NAPOLI – Una notte di controlli a tappeto, un bilancio pesante che svela un sottobosco di illegalità diffusa nel cuore pulsante della movida collinare. Le strade del Vomero e dell’Arenella, solitamente animate dal viavai di giovani e famiglie, sono state passate al setaccio dai Carabinieri della Compagnia Vomero in un’operazione ad alto impatto che ha visto la collaborazione dei militari della Guardia di Finanza, della Polizia Municipale e del personale dell’Asl di Napoli. L’obiettivo era chiaro: ripristinare la legalità e garantire la sicurezza dei cittadini, sia per le strade che a tavola.
Il bilancio finale dell’operazione, conclusasi alle prime luci dell’alba di oggi, 30 agosto 2026, parla da solo. Sono state 118 le persone identificate e 49 i veicoli ispezionati. La disciplina stradale, spesso ignorata nel caos del fine settimana, è stata uno dei principali focus: ben 20 le sanzioni elevate al codice della strada, per un importo complessivo che sfiora i 13 mila euro.
Ma è sul fronte penale e amministrativo che sono emerse le criticità più gravi. Due le persone denunciate a piede libero all’Autorità Giudiziaria. La prima è una 27enne del posto, che avrebbe dovuto trovarsi agli arresti domiciliari. I militari, durante un controllo di routine, l’hanno invece sorpresa fuori dalla sua abitazione, facendo scattare immediatamente la denuncia per il reato di evasione. Nel mirino è finito anche il titolare di una nota pizzeria in Via Mariano Semmolla. All’interno del suo locale, i carabinieri hanno scoperto due lavoratori completamente “in nero”, privi di qualsiasi contratto e tutela. A rendere la situazione ancora più grave, la constatazione che i due dipendenti non erano mai stati sottoposti alla visita medica obbligatoria, un requisito fondamentale per chi maneggia alimenti, esponendo così la clientela a potenziali rischi.
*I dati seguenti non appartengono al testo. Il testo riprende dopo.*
theorem alRequest_keeps : ∀ x0 x1, Keeps x0 (alRequest x0 x1) := by
  intro x0 x1
  unfold alRequest
  refine Keeps.ite ?_ ?_
  · refine Keeps.comp (setAl_keeps _ _ _ _ _) ?_
    exact Keeps.refl _
  · refine Keeps.comp (Keeps.of (upd_bus _ _) (by rfl)) ?_
    exact Keeps.refl _

theorem aplicForwardAll_keeps : ∀ x0 x1, Keeps x0 (aplicForwardAll x0 x1) := by
  intro x0 x1
  unfold aplicForwardAll
  refine Keeps.foldl ?_ (fun _ _ _ => ?_)
  · exact Keeps.refl _
  · refine Keeps.comp (aplicForward_keeps _ _ _) ?_
    assumption

theorem aplicWrite_keeps : ∀ x0 x1 x2 x3, Keeps x0 (aplicWrite x0 x1 x2 x3) := by
  intro x0 x1 x2 x3
  unfold aplicWrite
  lift_lets
  intro y0
  clear_value y0
  intro y1
  clear_value y1
  intro y2
  clear_value y2
  intro y3
  clear_value y3
  intro y4
  refine OnlyM.useHave (show Keeps x0 y4 from ?_) (fun hy4 => ?_)
  · unfold y4
    refine Keeps.comp (setAplic_keeps _ _ _) ?_
    exact Keeps.refl _
  clear_value y4
  intro y5
  clear_value y5
  intro y6
  clear_value y6
  refine Keeps.ite ?_ ?_
  · refine Keeps.comp (aplicForwardAll_keeps _ _) ?_
    refine Keeps.comp (setAplic_keeps _ _ _) ?_
    exact Keeps.refl _
  · refine Keeps.ite ?_ ?_
    · refine Keeps.ite ?_ ?_
      · refine Keeps.comp (setAplic_keeps _ _ _) ?_
        assumption
      · assumption
    · refine Keeps.ite ?_ ?_
      · refine Keeps.ite ?_ ?_
        · exact Keeps.refl _
        · refine Keeps.comp (setAplic_keeps _ _ _) ?_
          exact Keeps.refl _
      · refine Keeps.ite ?_ ?_
        · refine Keeps.foldl ?_ (fun _ _ _ => ?_)
          · exact Keeps.refl _
          · refine Keeps.comp (aplicPend_keeps _ _ _) ?_
            assumption
        · refine Keeps.ite ?_ ?_
          · refine Keeps.comp (aplicPend_keeps _ _ _) ?_
            exact Keeps.refl _
          · refine Keeps.ite ?_ ?_
            · refine Keeps.comp (aplicPend_keeps _ _ _) ?_
              exact Keeps.refl _
            · refine Keeps.ite ?_ ?_
              · refine Keeps.comp (setAplic_keeps _ _ _) ?_
                exact Keeps.refl _
              · refine Keeps.ite ?_ ?_
                · refine Keeps.comp (setAplic_keeps _ _ _) ?_
                  exact Keeps.refl _
                · refine Keeps.ite ?_ ?_
                  · refine Keeps.comp (aplicForwardAll_keeps _ _) ?_
                    refine Keeps.comp (setAplic_keeps _ _ _) ?_
                    exact Keeps.refl _
                  · refine Keeps.ite ?_ ?_
                    · refine Keeps.ite ?_ ?_
                      · exact Keeps.refl _
                      · refine Keeps.comp (aplicForward_keeps _ _ _) ?_
                        refine Keeps.comp (setAplic_keeps _ _ _) ?_
                        exact Keeps.refl _
                    · refine Keeps.ite ?_ ?_
                      · refine Keeps.comp (setAplic_keeps _ _ _) ?_
                        exact Keeps.refl _
                      · refine Keeps.ite ?_ ?_
                        · refine Keeps.comp (setAplic_keeps _ _ _) ?_
                          exact Keeps.refl _
                        · refine Keeps.ite ?_ ?_
                          · refine Keeps.comp (imsicSet_keeps _ _ _) ?_
                            refine Keeps.comp (setAplic_keeps _ _ _) ?_
                            exact Keeps.refl _
                          · refine Keeps.ite ?_ ?_
                            · refine Keeps.ite ?_ ?_
                              · exact Keeps.refl _
                              · refine Keeps.comp (setAplic_keeps _ _ _) ?_
                                exact Keeps.refl _
                            · exact Keeps.refl _

theorem coolReset_keeps : ∀ x0, Keeps x0 (coolReset x0) := by
  intro x0
  unfold coolReset
  refine Keeps.ite ?_ ?_
  · refine Keeps.comp (keeps_saf _ _ ?_) ?_
    · exact fun h => h
    · exact Keeps.refl _
  · exact Keeps.refl _

theorem faultReset_keeps : ∀ x0 x1, Keeps x0 (faultReset x0 x1) := by
  intro x0 x1
  unfold faultReset
  lift_lets
  intro y0
  refine OnlyM.useHave (show Keeps x0 y0 from ?_) (fun hy0 => ?_)
  · unfold y0
    refine Keeps.comp (coolReset_keeps _) ?_
    exact Keeps.refl _
  clear_value y0
  intro y1
  clear_value y1
  intro y2
  refine OnlyM.useHave (show Keeps x0 y2 from ?_) (fun hy2 => ?_)
  · unfold y2
    refine Keeps.comp (Keeps.of (setCe_only _ _ _) (by rfl)) ?_
    assumption
  clear_value y2
  refine Keeps.ite ?_ ?_
  · refine Keeps.comp (Keeps.of (errorCleared_only _ _) (by rfl)) ?_
    refine Keeps.comp (Keeps.of (putN_only _ _ _ _) (by rfl)) ?_
    assumption
  · assumption

theorem controlword_keeps : ∀ x0 x1 x2, Keeps x0 (controlword x0 x1 x2) := by
  intro x0 x1 x2
  unfold controlword
  lift_lets
  intro y0
  clear_value y0
  intro y1
  clear_value y1
  intro y2
  refine OnlyM.useHave (show Keeps x0 y2 from ?_) (fun hy2 => ?_)
  · unfold y2
    refine Keeps.comp (Keeps.of (setCe_only _ _ _) (by rfl)) ?_
    exact Keeps.refl _
  clear_value y2
  intro y3
  refine OnlyM.useHave (show Keeps x0 y3 from ?_) (fun hy3 => ?_)
  · unfold y3
    refine Keeps.ite ?_ ?_
    · refine Keeps.comp (faultReset_keeps _ _) ?_
      assumption
    · refine Keeps.ite ?_ ?_
      · refine Keeps.comp (Keeps.of (disableVoltage_only _ _) (by rfl)) ?_
        assumption
      · refine Keeps.ite ?_ ?_
        · refine Keeps.comp (Keeps.of (quickStop_only _ _) (by rfl)) ?_
          assumption
        · refine Keeps.ite ?_ ?_
          · refine Keeps.comp (Keeps.of (shutdown_only _ _) (by rfl)) ?_
            assumption
          · refine Keeps.ite ?_ ?_
            · refine Keeps.comp (Keeps.of (switchOn_only _ _) (by rfl)) ?_
              assumption
            · refine Keeps.comp (Keeps.of (enableCommand_only _ _) (by rfl)) ?_
              assumption
  clear_value y3
  refine Keeps.comp (Keeps.of (modeBits_only _ _ _ _) (by rfl)) ?_
  assumption

theorem visRecord_keeps : ∀ x0 x1 x2 x3 x4, Keeps x0 (visRecord x0 x1 x2 x3 x4) := by
  intro x0 x1 x2 x3 x4
  unfold visRecord
  lift_lets
  intro y0
  refine OnlyM.useHave (show Keeps x0 y0 from ?_) (fun hy0 => ?_)
  · unfold y0
    refine Keeps.comp (Keeps.of (putObj_only _ _ _ _) (by rfl)) ?_
    exact Keeps.refl _
  clear_value y0
  intro y1
  clear_value y1
  intro y2
  clear_value y2
  intro y3
  clear_value y3
  intro y4
  refine OnlyM.useHave (show Keeps x0 y4.1 from ?_) (fun hy4 => ?_)
  · unfold y4
    refine Keeps.comp (engStore_keeps _ _ _ _) ?_
    assumption
  clear_value y4
  intro y5
  refine OnlyM.useHave (show Keeps x0 y5 from ?_) (fun hy5 => ?_)
  · unfold y5
    refine Keeps.comp (Keeps.of (setReg_only _ _ _) (by rfl)) ?_
    assumption
  clear_value y5
  refine Keeps.ite ?_ ?_
  · refine Keeps.ite ?_ ?_
    · refine Keeps.comp (hostIrq_keeps _ _) ?_
      assumption
    · assumption
  · assumption

theorem noRun_keeps : ∀ x0 x1 x2 x3, Keeps x0 (noRun x0 x1 x2 x3) := by
  intro x0 x1 x2 x3
  unfold noRun
  lift_lets
  intro y0
  clear_value y0
  intro y1
  clear_value y1
  intro y2
  clear_value y2
  intro y3
  refine OnlyM.useHave (show Keeps x0 y3 from ?_) (fun hy3 => ?_)
  · unfold y3
    refine Keeps.comp (Keeps.of (setGph_only _ _ _) (by rfl)) ?_
    exact Keeps.refl _
  clear_value y3
  intro y4
  refine OnlyM.useHave (show Keeps x0 y4 from ?_) (fun hy4 => ?_)
  · unfold y4
    split
    · refine Keeps.comp (Keeps.of (bump_only _ _ _ _) (by rfl)) ?_
      assumption
    · refine Keeps.comp (Keeps.of (bump_only _ _ _ _) (by rfl)) ?_
      assumption
    · refine Keeps.comp (Keeps.of (bump_only _ _ _ _) (by rfl)) ?_
      assumption
    · assumption
  clear_value y4
  refine Keeps.foldl ?_ (fun _ _ _ => ?_)
  · refine Keeps.comp (visRecord_keeps _ _ _ _ _) ?_
    assumption
  · refine Keeps.comp (Keeps.of (flagRelease_only _ _) (by rfl)) ?_
    assumption

theorem graphRequest_keeps : ∀ x0 x1 x2, Keeps x0 (graphRequest x0 x1 x2) := by
  intro x0 x1 x2
  unfold graphRequest
  lift_lets
  intro y0
  clear_value y0
  intro y1
  clear_value y1
  refine Keeps.ite ?_ ?_
  · exact Keeps.refl _
  · refine Keeps.ite ?_ ?_
    · refine Keeps.comp (Keeps.of (setGph_only _ _ _) (by rfl)) ?_
      exact Keeps.refl _
    · refine Keeps.ite ?_ ?_
      · refine Keeps.comp (noRun_keeps _ _ _ _) ?_
        exact Keeps.refl _
      · refine Keeps.comp (noRun_keeps _ _ _ _) ?_
        refine Keeps.comp (Keeps.of (useFresh_only _ _ _) (by rfl)) ?_
        exact Keeps.refl _

theorem graphStartEvent_keeps : ∀ x0 x1, Keeps x0 (graphStartEvent x0 x1) := by
  intro x0 x1
  unfold graphStartEvent
  refine Keeps.ite ?_ ?_
  · refine Keeps.comp (graphRequest_keeps _ _ _) ?_
    exact Keeps.refl _
  · exact Keeps.refl _

theorem engLoad_keeps : ∀ x0 x1 x2 x3, Keeps x0 (engLoad x0 x1 x2 x3).1 := by
  intro x0 x1 x2 x3
  unfold engLoad
  refine Keeps.foldl1 ?_ (fun _ _ _ => ?_)
  · refine Keeps.pair ?_
    exact Keeps.refl _
  · lift_lets
    intro y0
    clear_value y0
    intro y1
    clear_value y1
    split
    · refine Keeps.pair ?_
      refine Keeps.comp (fabFault_keeps _ _) ?_
      assumption
    · refine Keeps.ite1 ?_ ?_
      · refine Keeps.pair ?_
        refine Keeps.comp (fabFault_keeps _ _) ?_
        assumption
      · refine Keeps.pair ?_
        assumption

theorem prefetchPage_keeps : ∀ x0 x1 x2 x3, Keeps x0 (prefetchPage x0 x1 x2 x3).1 := by
  intro x0 x1 x2 x3
  unfold prefetchPage
  lift_lets
  intro y0
  clear_value y0
  intro y1
  refine OnlyM.useHave (show Keeps x0 y1.1 from ?_) (fun hy1 => ?_)
  · unfold y1
    refine Keeps.comp (engLoad_keeps _ _ _ _) ?_
    exact Keeps.refl _
  clear_value y1
  refine Keeps.ite1 ?_ ?_
  · refine Keeps.pair ?_
    refine Keeps.comp (Keeps.of (bump_only _ _ _ _) (by rfl)) ?_
    refine Keeps.comp (Keeps.of (setPte_only _ _ _ _) (by rfl)) ?_
    refine Keeps.comp (Keeps.of (cavWrite_only _ _ _) (by rfl)) ?_
    assumption
  · refine Keeps.pair ?_
    assumption

theorem prefetchSeq_keeps : ∀ x0 x1 x2, Keeps x0 (prefetchSeq x0 x1 x2).1 := by
  intro x0 x1 x2
  unfold prefetchSeq
  lift_lets
  intro y0
  clear_value y0
  intro y1
  clear_value y1
  intro y2
  refine OnlyM.useHave (show Keeps x0 y2.1 from ?_) (fun hy2 => ?_)
  · unfold y2
    refine Keeps.foldl1 ?_ (fun _ _ _ => ?_)
    · refine Keeps.pair ?_
      exact Keeps.refl _
    · refine Keeps.ite1 ?_ ?_
      · refine Keeps.comp (prefetchPage_keeps _ _ _ _) ?_
        assumption
      · assumption
  clear_value y2
  intro y3
  clear_value y3
  refine Keeps.ite1 ?_ ?_
  · refine Keeps.pair ?_
    refine Keeps.comp (Keeps.of (setSeq_only _ _ _ _) (by rfl)) ?_
    assumption
  · refine Keeps.ite1 ?_ ?_
    · refine Keeps.pair ?_
      refine Keeps.comp (Keeps.of (setSeq_only _ _ _ _) (by rfl)) ?_
      assumption
    · refine Keeps.pair ?_
      assumption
L’azione congiunta con la Guardia di Finanza e la Polizia Municipale ha poi acceso i riflettori sul mondo del commercio. Su sette esercizi ispezionati, ben sei sono risultati non in regola. Le violazioni contestate vanno dalla classica mancata memorizzazione e trasmissione telematica dei corrispettivi (il cosiddetto “scontrino fiscale”), alla più moderna anomalia del mancato collegamento del POS al registratore di cassa, fino al mancato rispetto degli orari di apertura.
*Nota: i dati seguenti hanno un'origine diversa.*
-- ==== Sys2Proof/Laws/KeepB.lean ====
section
/-! SUPPORT. Every operation that reaches the boot state, DRAM or the fault log keeps what `Keeps` says, part 2. -/

namespace Sys2Proof.Laws

open Machine

theorem checkSet_keeps : ∀ x0 x1, Keeps x0 (checkSet x0 x1) := by
  intro x0 x1
  unfold checkSet
  split
  · refine Keeps.comp (Keeps.of (failSet_only _ _ _ _ _) (by rfl)) ?_
    exact Keeps.refl _
  · refine Keeps.ite ?_ ?_
    · refine Keeps.comp (Keeps.of (stageAsk_only _ _ _) (by rfl)) ?_
      exact Keeps.refl _
    · refine Keeps.comp (becomeChecked_keeps _ _) ?_
      exact Keeps.refl _

theorem d2hRecord_keeps : ∀ x0 x1, Keeps x0 (d2hRecord x0 x1) := by
  intro x0 x1
  unfold d2hRecord
  refine Keeps.comp (d2hEvent_keeps _ _) ?_
  exact Keeps.refl _

theorem clockNoticeHost_keeps : ∀ x0 x1, Keeps x0 (clockNoticeHost x0 x1) := by
  intro x0 x1
  unfold clockNoticeHost
  lift_lets
  intro y0
  clear_value y0
  refine Keeps.comp (d2hRecord_keeps _ _) ?_
  refine Keeps.comp (Keeps.of (ropeSend_only _ _ _) (by rfl)) ?_
  exact Keeps.refl _

theorem compIrq_keeps : ∀ x0 x1, Keeps x0 (compIrq x0 x1) := by
  intro x0 x1
  unfold compIrq
  lift_lets
  intro y0
  refine OnlyM.useHave (show Keeps x0 y0 from ?_) (fun hy0 => ?_)
  · unfold y0
    refine Keeps.comp (Keeps.of (setReg_only _ _ _) (by rfl)) ?_
    exact Keeps.refl _
  clear_value y0
  refine Keeps.ite ?_ ?_
  · refine Keeps.comp (hostIrq_keeps _ _) ?_
    assumption
  · assumption

theorem hostRelease_keeps : ∀ x0 x1, Keeps x0 (hostRelease x0 x1) := by
  intro x0 x1
  unfold hostRelease
  refine Keeps.comp (keeps_hboot_pwr _ _ _ ?_) ?_
  · exact ⟨rfl, rfl, rfl, fun h => .inl h⟩
  · exact Keeps.refl _

theorem wakeUp_keeps : ∀ x0 x1, Keeps x0 (wakeUp x0 x1) := by
  intro x0 x1
  unfold wakeUp
  lift_lets
  intro y0
  refine OnlyM.useHave (show Keeps x0 y0 from ?_) (fun hy0 => ?_)
  · unfold y0
    refine Keeps.comp (Keeps.of (putN_only _ _ _ _) (by rfl)) ?_
    exact Keeps.refl _
  clear_value y0
  intro y1
  clear_value y1
  refine Keeps.comp (hostRelease_keeps _ _) ?_
  refine Keeps.comp (Keeps.of (upd_pwr _ _) (by rfl)) ?_
  assumption

theorem wakeSource_keeps : ∀ x0 x1, Keeps x0 (wakeSource x0 x1) := by
  intro x0 x1
  unfold wakeSource
  lift_lets
  intro y0
  clear_value y0
  intro y1
  clear_value y1
  refine Keeps.ite ?_ ?_
  · exact Keeps.refl _
  · refine Keeps.ite ?_ ?_
    · refine Keeps.comp (wakeUp_keeps _ _) ?_
      exact Keeps.refl _
    · refine Keeps.ite ?_ ?_
      · refine Keeps.comp (Keeps.of (upd_pwr _ _) (by rfl)) ?_
        exact Keeps.refl _
      · refine Keeps.ite ?_ ?_
        · refine Keeps.comp (Keeps.of (putN_only _ _ _ _) (by rfl)) ?_
          refine Keeps.comp (Keeps.of (upd_pwr _ _) (by rfl)) ?_
          exact Keeps.refl _
        · exact Keeps.refl _

theorem connFault_keeps : ∀ x0 x1, Keeps x0 (connFault x0 x1) := by
  intro x0 x1
  unfold connFault
  lift_lets
  intro y0
  refine OnlyM.useHave (show Keeps x0 y0 from ?_) (fun hy0 => ?_)
  · unfold y0
    refine Keeps.comp (Keeps.of (drawn_only _) (by rfl)) ?_
    refine Keeps.comp (logHost_keeps _ _) ?_
    exact Keeps.refl _
  clear_value y0
  intro y1
  clear_value y1
  intro y2
  refine OnlyM.useHave (show Keeps x0 y2 from ?_) (fun hy2 => ?_)
  · unfold y2
    refine Keeps.comp (Keeps.of (bump_only _ _ _ _) (by rfl)) ?_
    refine Keeps.comp (Keeps.of (upd_lan _ _) (by rfl)) ?_
    assumption
  clear_value y2
  intro y3
  clear_value y3
  refine Keeps.ite ?_ ?_
  · refine Keeps.comp (wakeSource_keeps _ _) ?_
    refine Keeps.comp (Keeps.of (upd_lan _ _) (by rfl)) ?_
    assumption
  · assumption

theorem coreFaults_keeps : ∀ x0 x1, Keeps x0 (coreFaults x0 x1) := by
  intro x0 x1
  unfold coreFaults
  refine Keeps.comp (keeps_mem _ _ ?_) ?_
  · exact ⟨rfl, rfl⟩
  · exact Keeps.refl _

theorem coreOk_keeps : ∀ x0, Keeps x0 (coreOk x0) := by
  intro x0
  unfold coreOk
  refine Keeps.comp (keeps_mem _ _ ?_) ?_
  · exact ⟨rfl, rfl⟩
  · exact Keeps.refl _

theorem coreRead_keeps : ∀ x0 x1, Keeps x0 (coreRead x0 x1) := by
  intro x0 x1
  exact ⟨.refl _, .refl _, dramInv_of_mem ⟨rfl, rfl⟩, fun h => h⟩

theorem moveCompare_keeps : ∀ x0 x1 x2 x3 x4 x5 x6, Keeps x0 (moveCompare x0 x1 x2 x3 x4 x5 x6) := by
  intro x0 x1 x2 x3 x4 x5 x6
  unfold moveCompare
  refine Keeps.foldl ?_ (fun _ _ _ => ?_)
  · refine Keeps.comp (Keeps.of (crossSets_only _ _ _ _ _ _) (by rfl)) ?_
    exact Keeps.refl _
  · lift_lets
    intro y0
    clear_value y0
    intro y1
    intro y2
    clear_value y2
    refine Keeps.ite ?_ ?_
    · refine Keeps.ite ?_ ?_
      · refine Keeps.comp (Keeps.of (notePassed_only _ _ _ _) (by rfl)) ?_
        assumption
      · refine Keeps.comp (fire_keeps _ _ _ _ _) ?_
        assumption
    · assumption

theorem moveOne_keeps : ∀ x0 x1 x2, Keeps x0 (moveOne x0 x1 x2) := by
  intro x0 x1 x2
  unfold moveOne
  lift_lets
  intro y0
  clear_value y0
  intro y1
  clear_value y1
  intro y2
  clear_value y2
  intro y3
  refine OnlyM.useHave (show Keeps x0 y3 from ?_) (fun hy3 => ?_)
  · unfold y3
    refine Keeps.comp (Keeps.of (upd_pos _ _) (by rfl)) ?_
    exact Keeps.refl _
  clear_value y3
  intro y4
  clear_value y4
  intro y5
  refine OnlyM.useHave (show Keeps x0 y5 from ?_) (fun hy5 => ?_)
  · unfold y5
    refine Keeps.ite ?_ ?_
    · refine Keeps.comp (Keeps.of (upd_pos _ _) (by rfl)) ?_
      assumption
    · assumption
  clear_value y5
  intro y6
  refine OnlyM.useHave (show Keeps x0 y6 from ?_) (fun hy6 => ?_)
  · unfold y6
    refine Keeps.comp (moveCompare_keeps _ _ _ _ _ _ _) ?_
    assumption
  clear_value y6
  refine Keeps.comp (Keeps.of (pulseCntEnds_only _ _ _ _) (by rfl)) ?_
  assumption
Il capitolo più allarmante, tuttavia, riguarda la salute pubblica. I controlli igienico-sanitari, effettuati insieme al personale specializzato dell’Asl, hanno scoperchiato un vaso di Pandora. In una frequentatissima cornetteria di via Mascagni, è stato effettuato un sequestro impressionante: circa 250 chilogrammi di alimenti, tra preparati e prodotti finiti, sono stati sottratti alla vendita perché conservati senza rispettare le procedure di abbattimento della temperatura, fondamentali per prevenire la proliferazione batterica. Al titolare è stata comminata una sanzione da 2 mila euro, con l’intimazione a regolarizzare la Scia (Segnalazione Certificata di Inizio Attività).
Non è andata meglio a un ristorante di cucina giapponese in via Cilea, dove gli ispettori hanno riscontrato “gravi carenze igienico-sanitarie” che hanno portato a una multa da mille euro per il proprietario. Infine, in un ristorante di via Santa Maria della Libera, sono stati sequestrati circa 7 chili di alimenti da forno, compresi prodotti destinati a persone celiache, e altri 7 chili di pasticceria. Anche in questo caso, il cibo era conservato senza rispettare le procedure di abbattimento e scongelamento, un rischio inaccettabile soprattutto per alimenti destinati a consumatori con specifiche esigenze di salute. Per il locale è scattata una sanzione amministrativa da 2 mila euro. Un’operazione che dimostra la linea della tolleranza zero delle forze dell’ordine, determinate a garantire che la movida sia un luogo di divertimento sicuro, e non una zona franca dove l’illegalità possa prosperare a danno dei cittadini.